WHAT TO DO
Search each line of the data for the word "encodeIntent"; copy every line where it is found.

(Stored data entries)

theorem witness_ClearEmptiesTheBuffer :
    (holding [0x5A] [.clear]).cfg.wellFormed = true ∧ (holding [0x5A] [.clear]).inbox = .clear :: [] := by decide
theorem witness_ResetEmptiesTheBuffer :
    (holding [0x5A] [.reset]).cfg.wellFormed = true ∧ (holding [0x5A] [.reset]).inbox = .reset :: [] := by decide
/-- At the bound and one byte above it, `DISCARD_BOUND = 2`. -/
theorem witness_MagicFreeBuffersAreKeptOrDiscarded :
    ((tight [0xAA] [.append [0x5A]]).cfg.wellFormed = true ∧ (tight [0xAA] [.append [0x5A]]).inbox = .append [0x5A] :: [] ∧
      NoMagic ([0xAA] ++ [0x5A])) ∧
    ((tight [0xAA] [.append [0x5A, 0x11]]).cfg.wellFormed = true ∧ NoMagic ([0xAA] ++ [0x5A, 0x11])) :=
  ⟨⟨by decide, rfl, (findMagic_eq_none_iff _).mp (by decide)⟩, by decide, (findMagic_eq_none_iff _).mp (by decide)⟩
/-- V-S1: four bytes, a lone magic byte among them; and no garbage at all. -/
theorem witness_LeadingGarbageIsDropped :
    ((holding ([0x00, 0xFF, 0x5A, 0x13] ++ heartbeatFrame) []).buf = [0x00, 0xFF, 0x5A, 0x13] ++ heartbeatFrame ∧
      StartsWithMagic heartbeatFrame ∧
      ∀ k, k < [0x00, 0xFF, 0x5A, (0x13 : Byte)].length →
        ¬ (([0x00, 0xFF, 0x5A, 0x13] ++ heartbeatFrame)[k]? = some magicByte ∧
          ([0x00, 0xFF, 0x5A, 0x13] ++ heartbeatFrame)[k + 1]? = some magicByte)) ∧
    (holding ([] ++ heartbeatFrame) []).buf = [] ++ heartbeatFrame :=
  ⟨⟨rfl, ⟨rfl, rfl⟩, by decide⟩, rfl⟩
/-- No plausible header in a buffer whose third byte is a type below the range, or whose fourth a size below six. -/
theorem implausible_type (t size : Byte) : ¬ PlausibleHeader Config.default [0x5A, 0x5A, 0x10, 0x06] t size := by
  rintro ⟨-, h1, -, h2, -⟩
  cases h1
  revert h2
  decide
theorem implausible_size (t size : Byte) : ¬ PlausibleHeader Config.default [0x5A, 0x5A, 0x11, 0x05] t size := by
  rintro ⟨-, -, h1, -, -, h2, -⟩
  cases h1
  revert h2
  decide
/-- Three bytes; an implausible type and size; the first and the last plausible type; a partial frame and a whole one. -/
theorem witness_HeaderStepsFollowTheAlgorithm :
    (StartsWithMagic [0x5A, 0x5A, 0x22] ∧ [0x5A, 0x5A, (0x22 : Byte)].length < 4) ∧
    (StartsWithMagic [0x5A, 0x5A, 0x10, 0x06] ∧ ∀ t size, ¬ PlausibleHeader Config.default [0x5A, 0x5A, 0x10, 0x06] t size) ∧
    (StartsWithMagic [0x5A, 0x5A, 0x11, 0x05] ∧ ∀ t size, ¬ PlausibleHeader Config.default [0x5A, 0x5A, 0x11, 0x05] t size) ∧
    (PlausibleHeader Config.default [0x5A, 0x5A, 0x11, 0x06, 0] 0x11 0x06 ∧ [0x5A, 0x5A, 0x11, 0x06, (0 : Byte)].length < 6) ∧
    (PlausibleHeader Config.default [0x5A, 0x5A, 0x23, 0x06, 0, 0] 0x23 0x06 ∧
      6 ≤ [0x5A, 0x5A, 0x23, 0x06, 0, (0 : Byte)].length) :=
  ⟨⟨⟨rfl, rfl⟩, by decide⟩, ⟨⟨rfl, rfl⟩, implausible_type⟩, ⟨⟨rfl, rfl⟩, implausible_size⟩,
    ⟨⟨⟨rfl, rfl⟩, rfl, rfl, by decide, by decide, by decide, by decide⟩, by decide⟩,
    ⟨⟨rfl, rfl⟩, rfl, rfl, by decide, by decide, by decide, by decide⟩, by decide⟩
theorem witness_ProcessEndsWithinItsPassBound : (holding heartbeatFrame []).buf.length + 1 ≤ 7 := by decide
/-- V-S0b. -/
theorem witness_EmptyAppendIsNoOp :
    Inv (holding (setVFrame.take 5) [.append []]) ∧ (holding (setVFrame.take 5) [.append []]).inbox = .append [] :: [] :=
  ⟨holding_inv _, rfl⟩
theorem witness_StepKeepsTheConfiguration : ∃ t, step (issue [.decode setVFrame]) = .next t := ⟨_, rfl⟩
theorem witness_StepKeepsDeliveredEvents : ∃ t, step (issue [.append setVFrame, .clear]) = .next t := ⟨_, rfl⟩
/-- The rows of `test_config_refuses_late_cond`, `test_config_refuses_long_branch` and `test_config_refuses_inner_rest`, and a `REST`
inside a `REPEAT`. -/
theorem witness_IllFormedConfigurationIsRefused :
    { State.reset with cfg := { Config.default with discardBound := 0 } }.cfg.discardBound = 0 ∧
    { State.reset with cfg := { Config.default with typeMax := 0x22 } }.cfg.codesInRange = false ∧
    { State.reset with cfg := { Config.default with typeCode := { TypeCodes.default with err := 0x22 } } }.cfg.typeCode.injective = false ∧
    ({ SchemaTable.default with
        machine := .cond .machineType (.literal 1) (.u8 .color .done) (.u8 .error .done) (.u8 .machineType .done) }.row .machine).condsPrecede []
      = false ∧
    ({ SchemaTable.default with
        machine := .u8 .machineType (.cond .machineType (.literal 1) .done (.u8 .error .done) .done) }.row .machine).condsPrecede [] = false ∧
    ({ SchemaTable.default with rgb := .rest .payload (.u8 .error .done) }.row .rgb).restLast true = false ∧
    ({ SchemaTable.default with rgb := .rep .slots 1 (.rest .payload .done) .done }.row .rgb).restLast true = false := by
  decide
theorem witness_IdleStepHoldsTheState : (holding [0x5A] []).cfg.wellFormed = true ∧ (holding [0x5A] []).inbox = [] := by decide
theorem witness_StepKeepsTheInvariant :
    Inv (holding (setVFrame.take 5) [.append (setVFrame.drop 5)]) ∧
      ∃ t, step (holding (setVFrame.take 5) [.append (setVFrame.drop 5)]) = .next t := ⟨holding_inv _, _, rfl⟩
/-- Each of the four operations, from a buffer that is not quiescent. -/
theorem witness_StreamOperationsEndQuiescent :
    ((holding setVFrame [.append [0xAA]]).cfg.wellFormed = true ∧ (holding setVFrame [.append [0xAA]]).inbox = .append [0xAA] :: [] ∧
      (∀ f, Operation.append [0xAA] ≠ .decode f) ∧ ∃ t, step (holding setVFrame [.append [0xAA]]) = .next t) ∧
    ((∀ f, Operation.push 0xAA ≠ .decode f) ∧ ∃ t, step (holding setVFrame [.push 0xAA]) = .next t) ∧
    ((∀ f, Operation.clear ≠ .decode f) ∧ ∃ t, step (holding setVFrame [.clear]) = .next t) ∧
    ((∀ f, Operation.reset ≠ .decode f) ∧ ∃ t, step (holding setVFrame [.reset]) = .next t) :=
  ⟨⟨by decide, rfl, (fun _ h => nomatch h), _, rfl⟩, ⟨(fun _ h => nomatch h), _, rfl⟩, ⟨(fun _ h => nomatch h), _, rfl⟩,
    (fun _ h => nomatch h), _, rfl⟩
/-- Q0 at the bound, Q1, and Q2 at its longest. -/
theorem witness_QuiescentBuffersAreBounded :
    Quiescent Config.default (List.replicate 256 0xAA) ∧ Quiescent Config.default [0x5A, 0x5A, 0x22] ∧
    Quiescent Config.default ([0x5A, 0x5A, 0x22, 0xFF] ++ List.replicate 250 0) :=
  ⟨.noMagic ((findMagic_eq_none_iff _).mp (by decide +kernel)) (by decide +kernel), .shortHeader ⟨rfl, rfl⟩ (by decide),
    .partialFrame 0x22 0xFF ⟨⟨rfl, rfl⟩, rfl, rfl, by decide, by decide, by decide, by decide⟩ (by decide +kernel) (by decide +kernel)⟩
theorem witness_NothingStopsTheBlock : (issue [.append setVFrame]).cfg.wellFormed = true := by decide
theorem witness_AppendDeliversOneEventPerFrame :
    (issue [.append setVFrame]).cfg.wellFormed = true ∧ (issue [.append setVFrame]).inbox = .append setVFrame :: [] := by decide
theorem witness_EveryByteHasOneFate :
    (issue [.append setVFrame]).inbox = .append setVFrame :: [] ∧ ∃ t, step (issue [.append setVFrame]) = .next t := ⟨rfl, _, rfl⟩
theorem witness_StreamPathFailsOnlyOnChecksumOrLayout :
    (issue [.append setVFrame]).inbox = .append setVFrame :: [] ∧ ∃ t, step (issue [.append setVFrame]) = .next t := ⟨rfl, _, rfl⟩
theorem witness_ChunkingDoesNotMatterWithoutDiscard :
    State.reset.cfg.wellFormed = true ∧ discardFires State.reset.cfg (State.reset.buf ++ setVFrame.take 3) = false ∧
      discardFires State.reset.cfg (leftoverOf State.reset.cfg (State.reset.buf ++ setVFrame.take 3) ++ setVFrame.drop 3) = false := by decide
/-- P1 (b). -/
theorem witness_FrameStreamsDecodeInAnyChunking :
    (State.reset.cfg.wellFormed = true ∧ State.reset.buf = []) ∧
    (∀ f, f ∈ [setVFrame, heartbeatFrame] → CandidateFrame State.reset.cfg f) ∧
    [setVFrame.take 3, setVFrame.drop 3 ++ [0x5A, 0x5A], [0x22, 0x06, 0xEE, 0x00]].flatten = [setVFrame, heartbeatFrame].flatten :=
  ⟨by decide, by simpa using ⟨setV_candidate, heartbeat_candidate⟩, by decide⟩
/-- No plausible header at the head of a buffer whose third and fourth bytes are not plausible. -/
theorem not_plausible {buf : List Byte} (h : (plausible Config.default (byteAt buf 2) (byteAt buf 3)) = false) (t size : Byte) :
    ¬ PlausibleHeader Config.default buf t size := by
  rintro ⟨-, h2, h3, hp⟩
  rw [byteAt, byteAt, h2, h3, Option.getD_some, Option.getD_some, (plausible_iff _ _ _).mpr hp] at h
  exact absurd h (by decide)
/-- V-S2, V-S3 and V-S4 in one: a lone `0x5A`, two implausible false headers, and a tail that ends in `0x5A`. -/
def noise : List Byte := [0x01, 0x5A, 0x13, 0x5A, 0x5A, 0x99, 0x10, 0x5A, 0x5A, 0x11, 0x05, 0x5A]
theorem noise_noFalseHeader : NoFalseHeader Config.default noise heartbeatFrame := fun k hk t size =>
  have h : ∀ k, k < noise.length →
      ¬ (((noise ++ heartbeatFrame).drop k)[0]? = some magicByte ∧ ((noise ++ heartbeatFrame).drop k)[1]? = some magicByte) ∨
      plausible Config.default (byteAt ((noise ++ heartbeatFrame).drop k) 2) (byteAt ((noise ++ heartbeatFrame).drop k) 3) = false := by
    decide
  (h k hk).elim (fun n p => n p.1) (fun n => not_plausible n t size)
theorem witness_NoiseBeforeAFrameIsSkipped :
    ((issue [.append (noise ++ heartbeatFrame)]).cfg.wellFormed = true ∧ (issue [.append (noise ++ heartbeatFrame)]).buf = [] ∧
      (issue [.append (noise ++ heartbeatFrame)]).inbox = .append (noise ++ heartbeatFrame) :: []) ∧
    NoFalseHeader Config.default noise heartbeatFrame ∧ CandidateFrame Config.default heartbeatFrame :=
  ⟨by decide, noise_noFalseHeader, heartbeat_candidate⟩
/-- The same noise, with the least bound that allows it. -/
theorem witness_PushedNoiseWithinTheBoundIsSkipped :
    ({ Config.default with discardBound := 13 }.wellFormed = true ∧ noise.length + 1 ≤ { Config.default with discardBound := 13 }.discardBound ∧
      State.reset.buf = []) ∧
    NoFalseHeader { Config.default with discardBound := 13 } noise heartbeatFrame ∧
    CandidateFrame { Config.default with discardBound := 13 } heartbeatFrame :=
  ⟨by decide, noise_noFalseHeader, heartbeat_candidate⟩
/-- The last two bytes, and the last four, of S1. -/
theorem witness_ScalarsAreLittleEndian : 8 + 2 ≤ setVFrame.length ∧ 6 + 4 ≤ setVFrame.length := by decide
theorem witness_CursorStaysInTheFrame :
    6 ≤ setVFrame.length ∧ ∃ r pos, readSchema Config.default setVFrame Schema.voltageCurrent 6 [] = .ok (r, pos) := ⟨by decide, _, _, rfl⟩
theorem witness_InterpreterFailsOnlyWithLayout : interpret Config.default Schema.machine heartbeatFrame = .error .layout := by rfl
/-- Tag 3, `LOAD_KIND`; tag 2; a byte run under the name; no field of the name. -/
theorem witness_CondReadsExactlyOneBranch :
    (FieldName.loadStatus ≠ .psuStatus ∧ ∀ x, Rec.find? [(.deviceType, x)] .loadStatus = none ∧ Rec.find? [(.deviceType, x)] .psuStatus = none) ∧
    ∀ r, r ∈ [[(.deviceType, .nat 3)], [(.deviceType, .nat 2)], [(.deviceType, .bytes [3])], ([] : Rec)] →
      ∃ r' pos, readSchema Config.default setVFrame (.cond .deviceType .loadKind (.u8 .loadStatus .done) (.u8 .psuStatus .done) .done) 9 r
        = .ok (r', pos) :=
  ⟨⟨by decide, fun _ => ⟨rfl, rfl⟩⟩, fun r _ => by
    simp only [readSchema]
    split <;> exact ⟨_, _, rfl⟩⟩
set_option maxRecDepth 20000 in
/-- V-Y1, whose slot 1 has `online` 2, `output` 0 and `lock` 2. -/
theorem witness_SlotFlagsKeepTheirOwnComparison :
    ∃ t slots slot, exec (.synthesize (Body.ofPayload 0xEE synthesizePayload)) State.reset = .next t ∧
      t.events = State.reset.events ++ [.record (.synthesize 0xEE slots)] ∧ slot ∈ slots :=
  ⟨_, _, _, rfl, rfl, List.mem_cons_self⟩
theorem witness_EncodedIntentsDecodeToTheirRecord :
    State.reset.cfg.wellFormed = true ∧ State.reset.cfg.schema = SchemaTable.default ∧
    (Intent.setAddr [5, 4, 3, 2, 1] 10 2).valid ∧ (Intent.rgb (List.replicate 249 0)).valid ∧
    encodeIntent State.reset.cfg (.setV ⟨33, 10, by decide, by decide⟩ ⟨1, 2, by decide, by decide⟩ 0) = .ok setVFrame ∧
    encodeIntent State.reset.cfg .heartbeat = .ok heartbeatFrame :=
  ⟨by decide, rfl, rfl, by unfold Intent.valid; decide +kernel, by rfl, by rfl⟩
/-- A tie, the largest value, a negative one, and the least one that rounds to 65536. -/
theorem witness_RoundingIsWithinHalfAQuantum :
    (packable ⟨1, 2000, by decide, by decide⟩ ∧ milliRaw ⟨1, 2000, by decide, by decide⟩ = .ok 1) ∧
    (packable ⟨13107, 200, by decide, by decide⟩ ∧ milliRaw ⟨13107, 200, by decide, by decide⟩ = .ok 65535) ∧
    ¬ packable ⟨-1, 2000, by decide, by decide⟩ ∧ ¬ packable ⟨131071, 2000, by decide, by decide⟩ :=
  ⟨⟨by unfold packable; decide +kernel, by rfl⟩, ⟨by unfold packable; decide +kernel, by rfl⟩, by unfold packable; decide +kernel,
    by unfold packable; decide +kernel⟩
/-- Four and six address bytes; five and seven entries; six entries, one of them short. -/
theorem witness_BadAddressParametersYieldNoFrame :
    [1, 2, 3, (4 : Byte)].length ≠ 5 ∧ [1, 2, 3, 4, 5, (6 : Byte)].length ≠ 5 ∧
    (List.replicate 5 ([1, 2, 3, 4, (5 : Byte)], (0 : Byte))).length ≠ 6 ∧
    (List.replicate 7 ([1, 2, 3, 4, (5 : Byte)], (0 : Byte))).length ≠ 6 ∧
    ((List.replicate 5 ([1, 2, 3, 4, (5 : Byte)], (0 : Byte)) ++ [([], 0)]).length = 6 ∧
      ∃ e, e ∈ List.replicate 5 ([1, 2, 3, 4, (5 : Byte)], (0 : Byte)) ++ [([], 0)] ∧ e.1.length ≠ 5) :=
  ⟨by decide, by decide, by decide, by decide, by decide, ([], 0), by simp, by decide⟩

EXPECTED OUTPUT
    encodeIntent State.reset.cfg (.setV ⟨33, 10, by decide, by decide⟩ ⟨1, 2, by decide, by decide⟩ 0) = .ok setVFrame ∧
    encodeIntent State.reset.cfg .heartbeat = .ok heartbeatFrame :=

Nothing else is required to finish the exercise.